Dylan Larkin sits at the center of the 2026 NHL offseason's first big storyline after he formally asked Detroit for a trade last week.

Detroit's captain holds complete no-trade protection and stirred the pot further when word got out that he'd handed over a list naming just three clubs he'd green-light a move to. That picture now looks to be changing: per Pierre LeBrun of The Athletic, GM Steve Yzerman met with the center's agent, Pat Brisson, and appears to have made some ground on widening the roster of acceptable landing spots.

As LeBrun tells it, Yzerman returned to the agent with a request to lengthen the initial three-team slate, and his read was that Brisson showed at least some openness to it. The upshot, in LeBrun's view, is that the field no longer looks limited to just Florida, Minnesota, and Vegas.

Five seasons are left on Larkin's eight-year pact, valued at $69.6 million with an $8.7 million annual cap charge, which he put his name to in Detroit during 2022-23. This past year he tallied across 74 outings a 67-point line on 34 goals and 33 assists, the fifth season in a row he has cleared 30 goals.

Detroit's captain has appeared in only five postseason games his entire career, each coming as his debut 2015-16 season wound down. The drought of forward momentum since is believed to have nudged the Michigan native toward parting with the club he grew up rooting for.

Past that trio of contenders, talk has surfaced suggesting the center could be open to folding in clubs like Dallas and Tampa Bay among his preferences. Several more β€” Montreal's Canadiens, Carolina, Philadelphia, and the Kings of Los Angeles β€” have reportedly shown some interest too, though those may not be landing spots Larkin favors.

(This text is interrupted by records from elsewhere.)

-- ==== Sys2Proof/Decode.lean ====
section
/-! DEFINITION. Decoding a command word (30_encoding.md R68 to R76), the register map (10_state.md R11), and the
encoders: of commands (R70), of script lines and of pseudo-instructions (R77, R78). -/

namespace Sys2Proof

/-- The opcode field `OP`, bits [7:0] of a command word (R68). -/
def opField (w : Word) : BitVec 8 := w.extractLsb' 0 8

/-- The reserved field `RSV`, bits [31:8] of a command word (R68). -/
def rsvField (w : Word) : BitVec 24 := w.extractLsb' 8 24

/-- The command an opcode selects on a unit's command register (R69, R70). -/
def commandOf : UnitId → BitVec 8 → Option Instr
  | .vad, op =>
    if op = 1 then some .vadInit
    else if op = 2 then some .vadSetmode
    else if op = 3 then some .vadProcess
    else none
  | .mp3, op =>
    if op = 1 then some .mp3DecodeS16
    else if op = 2 then some .mp3DecodeF32
    else if op = 3 then some .mp3Reset
    else none

/-- Decoding a word written to a unit's command register: total, and refused with the cause code of R75, an
unknown opcode before reserved bits (R72, 60_exceptions.md R129). -/
def decodeCommand (u : UnitId) (w : Word) : Except Cause Instr :=
  match commandOf u (opField w) with
  | none => .error .unknownOpcode
  | some i => if rsvField w = 0 then .ok i else .error .reservedBits

/-- The named registers of R11 with their offsets. -/
def regTable : List (Nat × Reg) :=
  [ (0x000, .vadCmd), (0x004, .vadStatus), (0x008, .vadArg0), (0x00C, .vadArg1), (0x010, .vadArg2),
    (0x014, .vadResult), (0x018, .vadRate), (0x01C, .vadFlen), (0x020, .vadOff), (0x024, .vadMode),
    (0x028, .vadHistErr), (0x02C, .vadHistSil), (0x030, .vadHistVoi), (0x034, .vadHistNoi),
    (0x040, .mp3Cmd), (0x044, .mp3Status), (0x048, .mp3Arg0), (0x04C, .mp3Arg1), (0x050, .mp3Arg2),
    (0x054, .mp3Arg3), (0x058, .mp3N), (0x05C, .mp3Samples), (0x060, .mp3Trace),
    (0x078, .irqEnable), (0x07C, .irqStatus) ]

/-- The register at an offset of the window, none where R11 lists no register (R13). RB_WIN's words stand at
`0x800 + 4k` (R36). -/
def regAt (offset : Nat) : Option Reg :=
  if 0x800 ≤ offset ∧ offset < 0x1340 then
    if offset % 4 = 0 then some (.rbWin ((offset - 0x800) / 4)) else none
  else regTable.lookup offset

/-- Where a host byte address stands in the register window: its offset from `P_BASE`, none outside the window's
8 KiB (R11, 20_memory.md R56). -/
def windowOffset (addr : Word) : Option (BitVec 13) :=
  if Config.pBase.toNat ≤ addr.toNat ∧ addr.toNat < Config.pBase.toNat + Config.windowBytes then
    some (BitVec.ofNat 13 (addr.toNat - Config.pBase.toNat))
  else none

/-- The command an issue transaction carries: an aligned 32-bit write of `w` at an offset (R71, R77), none where the
offset is no command register's or the word is illegal. -/
def decodeIssue (offset : Nat) (w : Word) : Option Instr :=
  match regAt offset with
  | some .vadCmd => (decodeCommand .vad w).toOption
  | some .mp3Cmd => (decodeCommand .mp3 w).toOption
  | _ => none

/-- The bits of an issue transaction: the command word in bits [31:0] and the offset of the command register it is
written to in bits [63:32] (R68, R77). Log 5. -/
def issueBits (nbits w : Nat) : Nat := w % 2 ^ (min nbits 64)

/-- The command the decoder reads from `nbits` bits `w`, every bit above `nbits` 0. A bare 32-bit word of
opcode_table.json leaves the offset 0, which is VAD_CMD: the table's MP3 rows have the same 32 bits as its VAD
rows (R69) and are told apart by the offset, as 64 bits. Log 5. -/
def decodeTableWord (nbits w : Nat) : Option Instr :=
  decodeIssue (issueBits nbits w / 2 ^ 32) (BitVec.ofNat 32 (issueBits nbits w))

/-- The offset of a register (R11, R36). -/
def Reg.offset : Reg → Nat
  | .vadCmd => 0x000 | .vadStatus => 0x004 | .vadArg0 => 0x008 | .vadArg1 => 0x00C | .vadArg2 => 0x010
  | .vadResult => 0x014 | .vadRate => 0x018 | .vadFlen => 0x01C | .vadOff => 0x020 | .vadMode => 0x024
  | .vadHistErr => 0x028 | .vadHistSil => 0x02C | .vadHistVoi => 0x030 | .vadHistNoi => 0x034
  | .mp3Cmd => 0x040 | .mp3Status => 0x044 | .mp3Arg0 => 0x048 | .mp3Arg1 => 0x04C | .mp3Arg2 => 0x050
  | .mp3Arg3 => 0x054 | .mp3N => 0x058 | .mp3Samples => 0x05C | .mp3Trace => 0x060
  | .irqEnable => 0x078 | .irqStatus => 0x07C
  | .rbWin k => 0x800 + 4 * k

/-- The command register of a unit (R70). -/
def UnitId.cmdReg : UnitId → Reg
  | .vad => .vadCmd
  | .mp3 => .mp3Cmd

/-- The opcode of a command (R70). -/
def Instr.opcode : Instr → BitVec 8
  | .vadInit => 0x01
  | .vadSetmode => 0x02
  | .vadProcess => 0x03
  | .mp3DecodeS16 => 0x01
  | .mp3DecodeF32 => 0x02
  | .mp3Reset => 0x03

/-- The word of a command: RSV zero, OP its opcode (R68, R70). -/
def encode (i : Instr) : Word := (0 : BitVec 24) ++ i.opcode

/-- The 64 bits of the issue transaction of a command: its word, with its command register's offset above it. -/
def encodeIssue (i : Instr) : Nat := i.unit.cmdReg.offset * 2 ^ 32 + (encode i).toNat

/-- The bus transaction of a script line (R77). -/
def ScriptLine.encode : ScriptLine → HostOp
  | .w reg imm => .write (BitVec.ofNat 13 reg.offset) .w32 imm
  | .r reg => .read (BitVec.ofNat 13 reg.offset) .w32
  | .poll reg mask val => .poll (BitVec.ofNat 13 reg.offset) mask val
  | .pollAny reg mask => .pollAny (BitVec.ofNat 13 reg.offset) mask

/-- The script line that issues a command (R77, R78). -/
def issueLine (i : Instr) : ScriptLine := .w i.unit.cmdReg (encode i)

/-- The expansion of a pseudo-instruction (R78); mask 6 selects DONE and CMD_ERR. -/
def Pseudo.expand : Pseudo → List ScriptLine
  | .vadInit => [issueLine .vadInit, .pollAny .vadStatus 6]
  | .vadSetmode m => [.w .vadArg0 m, issueLine .vadSetmode, .pollAny .vadStatus 6]
  | .vadProcess rate addr blen =>
    [.w .vadArg0 rate, .w .vadArg1 addr, .w .vadArg2 blen, issueLine .vadProcess, .pollAny .vadStatus 6]
  | .mp3Dec16 inp len l r =>
    [.w .mp3Arg0 inp, .w .mp3Arg1 len, .w .mp3Arg2 l, .w .mp3Arg3 r, issueLine .mp3DecodeS16,
      .pollAny .mp3Status 6]
  | .mp3Decf32 inp len l r =>
    [.w .mp3Arg0 inp, .w .mp3Arg1 len, .w .mp3Arg2 l, .w .mp3Arg3 r, issueLine .mp3DecodeF32,
      .pollAny .mp3Status 6]
  | .mp3Reset => [issueLine .mp3Reset, .pollAny .mp3Status 6]

/-- The transactions of a pseudo-instruction (R78). -/
def Pseudo.encode (p : Pseudo) : List HostOp := p.expand.map ScriptLine.encode

end Sys2Proof
end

LeBrun further speculates that Detroit could look to loop a third club into any deal so the return on Larkin lines up more closely with his actual worth. The clubs floated as suitors so far are all title hopefuls and lack the sort of premium future capital that various other organizations can offer.

With the league's free-agent pool shaping up to be remarkably thin, Larkin figures to rank among the offseason's most coveted names.